Define expectations (assertions about your data)
Validate data against those expectations
Generate data quality reports
Fail pipelines when data doesn't meet quality standards

Think of it as unit tests for your data.

Why Great Expectations?¶

Without data validation:

❌ Bad data silently enters your pipeline
❌ Model performance degrades mysteriously
❌ Debugging requires manual data inspection
❌ Data quality assumptions are undocumented

With Great Expectations:

✅ Bad data is caught immediately
✅ Pipeline fails fast with clear error messages
✅ Data quality checks are automated
✅ Expectations serve as executable documentation

How It Works¶

Great Expectations operates in three stages:

1. Define Expectations¶

Create a suite of expectations (validation rules) for your data:

# Example: Raw train data expectations
validator.expect_table_columns_to_match_set(
    column_set=["Store", "DayOfWeek", "Date", "Sales", "Customers", ...]
)

validator.expect_column_values_to_not_be_null(
    column="Store"
)

validator.expect_column_values_to_be_between(
    column="Sales",
    min_value=0,
    max_value=1000000
)

2. Run Validation¶

Execute expectations against your data:

python src/data/validate_data.py --stage raw --fail-on-error

3. Review Results¶

Get immediate feedback on data quality:

============================================================
Validating raw training data: data/raw/train.csv
============================================================
✓ PASSED
Total expectations: 13
Successful: 13
Failed: 0
Success rate: 100.0%

Our Validation Strategy¶

We validate data at three critical stages in the DataOps pipeline:

Stage 1: Raw Data Validation¶

Location: great_expectations/expectations/raw_train_suite.json

Purpose: Catch issues in incoming data before any processing

Key Expectations:

Expectation	What It Checks
`expect_table_columns_to_match_set`	All required columns are present
`expect_column_values_to_not_be_null`	Critical fields have no missing values
`expect_column_values_to_be_of_type`	Data types are correct (int, float, string)
`expect_column_values_to_be_between`	Numeric values are in valid ranges
`expect_column_values_to_be_in_set`	Categorical values match expected set

Example Expectations:

{
  "expectation_type": "expect_column_values_to_be_between",
  "kwargs": {
    "column": "Sales",
    "min_value": 0,
    "max_value": 1000000
  }
},
{
  "expectation_type": "expect_column_values_to_be_in_set",
  "kwargs": {
    "column": "DayOfWeek",
    "value_set": [1, 2, 3, 4, 5, 6, 7]
  }
}

Stage 2: Processed Data Validation¶

Location: great_expectations/expectations/processed_data_suite.json

Purpose: Verify processing didn't introduce errors

Additional Expectations:

Expectation	What It Checks
`expect_table_row_count_to_be_between`	No rows were lost during processing
`expect_column_values_to_not_be_null`	Processing didn't create unexpected nulls
`expect_column_mean_to_be_between`	Statistical properties remain reasonable

Stage 3: Feature Validation¶

Location: great_expectations/expectations/features_suite.json

Purpose: Ensure feature engineering produced valid features

Feature-Specific Expectations:

Expectation	What It Checks
`expect_column_values_to_not_contain_inf`	No infinite values from log transforms
`expect_column_values_to_not_be_null`	Features don't have unexpected NaN values
`expect_column_values_to_be_between`	Feature ranges are reasonable

Common Expectation Types¶

Great Expectations provides dozens of built-in expectations.
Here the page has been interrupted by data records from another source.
/-- Cartridge reads: the fixed window shows the image at the address itself, whatever the registers
hold; the switchable window the bank of `romBank`, all seven bits, in both banking modes; past the
bank count or the image they read `0xFF` (rules R94, R100, R129, R237 to R239, R242;
decisions D14 and D15, log entry 14; the latch in the overlay's condition is decision D8, log entry
13). -/
def Obligations.CartridgeReads : Prop :=
  ∀ (s : State) (a : Addr) (m : Snapshot), a.toNat ≤ 0x7FFF →
    s.Uncovered m a → s.params.Free m a →
    (a.toNat ≤ 0x3FFF →
      select s.view (.rd a m) = some (.rdRom0 a m)
      ∧ exec (.rdRom0 a m) s = .next (s.returning ((s.config.rom[a.toNat]?).getD 0xFF)))
    ∧ (0x4000 ≤ a.toNat →
      select s.view (.rd a m) = some (.rdRomX a m)
      ∧ exec (.rdRomX a m) s = .next (s.returning
        (if s.config.romBanks ≤ s.block.romBank.toNat then 0xFF
         else (s.config.rom[s.block.romBank.toNat * 0x4000 + (a.toNat - 0x4000)]?).getD 0xFF)))

/-- The ROM bank register is `hi2` beside `lo5`: `WR.ROMLO` and `WR.BANKHI.ROM`, in either order and
from any state, leave `hi2 * 32 + lo5`, with `lo5` forced from `0` to `1`; the first of the two
changes its own bits alone (rule R99). -/
def Obligations.SplitBankWrite : Prop :=
  ∀ (s : State) (a b : Addr) (v w : Byte) (m m' : Snapshot),
    ∃ (r : BitVec 7) (t u : State),
      r.toNat = w.toNat % 4 * 32 + (if v.toNat % 32 = 0 then 1 else v.toNat % 32)
      ∧ exec (.wrRomLo a v m) s = .next t
      ∧ t.block.romBank.toNat / 32 = s.block.romBank.toNat / 32
      ∧ exec (.wrBankHiRom b w m') t =
          .next { s with block := { s.block with romBank := r } }
      ∧ exec (.wrBankHiRom b w m') s = .next u
      ∧ u.block.romBank.toNat % 32 = s.block.romBank.toNat % 32
      ∧ exec (.wrRomLo a v m) u = .next { s with block := { s.block with romBank := r } }

/-- The controller outside its window: a read answers `0xFF` and never stops, a write is the fault
`F_MBC_ADDR`, and the decoder never hands the controller such an address (rules R236, R240;
that the write is a fault is decision D20, log entry 21). -/
def Obligations.ControllerOutsideItsWindow : Prop :=
  ∀ (s : State) (a : Addr) (v : Byte),
    (0x7FFF < a.toNat → mbc1Read a s = 0xFF ∧ mbc1Write a v s = .fault (.mbcAddr a))
    ∧ ∀ (m : Snapshot) (off : Nat), resolve s.view m a = some (.cart off) → a.toNat ≤ 0x7FFF

/-- Enable after select: enabling and then selecting another bank shows that bank's own flag, so
with that flag false the window reads the sentinel; selecting first and then enabling opens it (rules
R131, R168, R231, R234, R312; the sentinel is decision D1, the gate and the enable decisions D12, D13). -/
def Obligations.EnableAfterSelect : Prop :=
  ∀ (s : State) (a b c : Addr) (v w : Byte) (m : Snapshot), s.Inv → v.toNat = 0x0A →
    w.toNat < s.config.ramBanks → w.toNat ≤ 3 → w.toNat ≠ s.block.ramBankSel.toNat →
    0xA000 ≤ c.toNat → c.toNat ≤ 0xBFFF → s.params.Free m c →
    (∃ t u, exec (.wrRamEn a v m) s = .next t ∧ exec (.wrBankHiRam b w m) t = .next u
      ∧ (s.block.ramFlag w.toNat = false →
          step (u.present (.rd c m)) = .next (u.returning s.params.sentinelValue)))
    ∧ ∃ t u, exec (.wrBankHiRam b w m) s = .next t ∧ exec (.wrRamEn a v m) t = .next u
      ∧ step (u.present (.rd c m)) =
          .next (u.returning (s.cell .extRam (w.toNat * 0x2000 + (c.toNat - 0xA000))))

/-! ### What each instruction does -/

/-- An access is locked out exactly when the snapshot presented with it says so, or the selected
external RAM bank does not exist or is not enabled. Then `RD.UNACC` returns the sentinel,
`SENTINEL_VALUE`, and `WR.UNACC` changes nothing, whatever the cause (rules R71, R125, R127, R130,
R131, R136, R160, R161, R317; one sentinel for every cause is decision D1, the missing bank D12). -/
def Obligations.LockedAccess : Prop :=
  ∀ (s : State) (a : Addr) (v : Byte) (m : Snapshot), s.params.Valid →
    (resolve s.view m a = some .unacc ↔
      (m.inCGBMode = true ∧ m.videoMode = .mode3 ∧ (a = s.params.addrBgpd ∨ a = s.params.addrObpd))
      ∨ s.params.Free m a ∧
        ((m.videoMode = .mode3 ∧ 0x8000 ≤ a.toNat ∧ a.toNat ≤ 0x9FFF)
        ∨ ((s.config.ramBanks ≤ s.block.ramBankSel.toNat
            ∨ s.block.ramFlag s.block.ramBankSel.toNat = false)
          ∧ 0xA000 ≤ a.toNat ∧ a.toNat ≤ 0xBFFF)
        ∨ ((m.videoMode = .mode2 ∨ m.videoMode = .mode3) ∧ 0xFE00 ≤ a.toNat ∧ a.toNat ≤ 0xFE9F)))
    ∧ (resolve s.view m a = some .unacc →
      select s.view (.rd a m) = some (.rdUnacc a m) ∧ select s.view (.wr a v m) = some (.wrUnacc a v m))
    ∧ exec (.rdUnacc a m) s = .next (s.returning s.params.sentinelValue)
    ∧ exec (.wrUnacc a v m) s = .next s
Here are the most commonly used:

Schema Expectations¶

# Column presence
validator.expect_table_columns_to_match_set(
    column_set=["Store", "Date", "Sales"]
)

# Data types
validator.expect_column_values_to_be_of_type(
    column="Date",
    type_="datetime64[ns]"
)

# Unique values
validator.expect_column_values_to_be_unique(
    column="Store"
)

Value Range Expectations¶

# Numeric ranges
validator.expect_column_values_to_be_between(
    column="Sales",
    min_value=0,
    max_value=1000000
)

# Categorical sets
validator.expect_column_values_to_be_in_set(
    column="StateHoliday",
    value_set=["0", "a", "b", "c"]
)

# No nulls
validator.expect_column_values_to_not_be_null(
    column="Store"
)

Statistical Expectations¶

# Mean value
validator.expect_column_mean_to_be_between(
    column="Sales",
    min_value=5000,
    max_value=7000
)

# Standard deviation
validator.expect_column_stdev_to_be_between(
    column="Sales",
    min_value=3000,
    max_value=5000
)

# Quantile ranges
validator.expect_column_quantile_values_to_be_between(
    column="Sales",
    quantile_ranges={
        "quantiles": [0.5, 0.95],
        "value_ranges": [[5000, 7000], [15000, 20000]]
    }
)

Validation Workflow¶

Running Validations¶

Our validation script (src/data/validate_data.py) provides a unified interface:

# Validate raw data
python src/data/validate_data.py --stage raw --fail-on-error

# Validate processed data
python src/data/validate_data.py --stage processed --fail-on-error

# Validate features
python src/data/validate_data.py --stage features --fail-on-error

Key options:

--stage - Which validation suite to run (raw, processed, features)
--fail-on-error - Exit with error code if validation fails (recommended for CI/CD)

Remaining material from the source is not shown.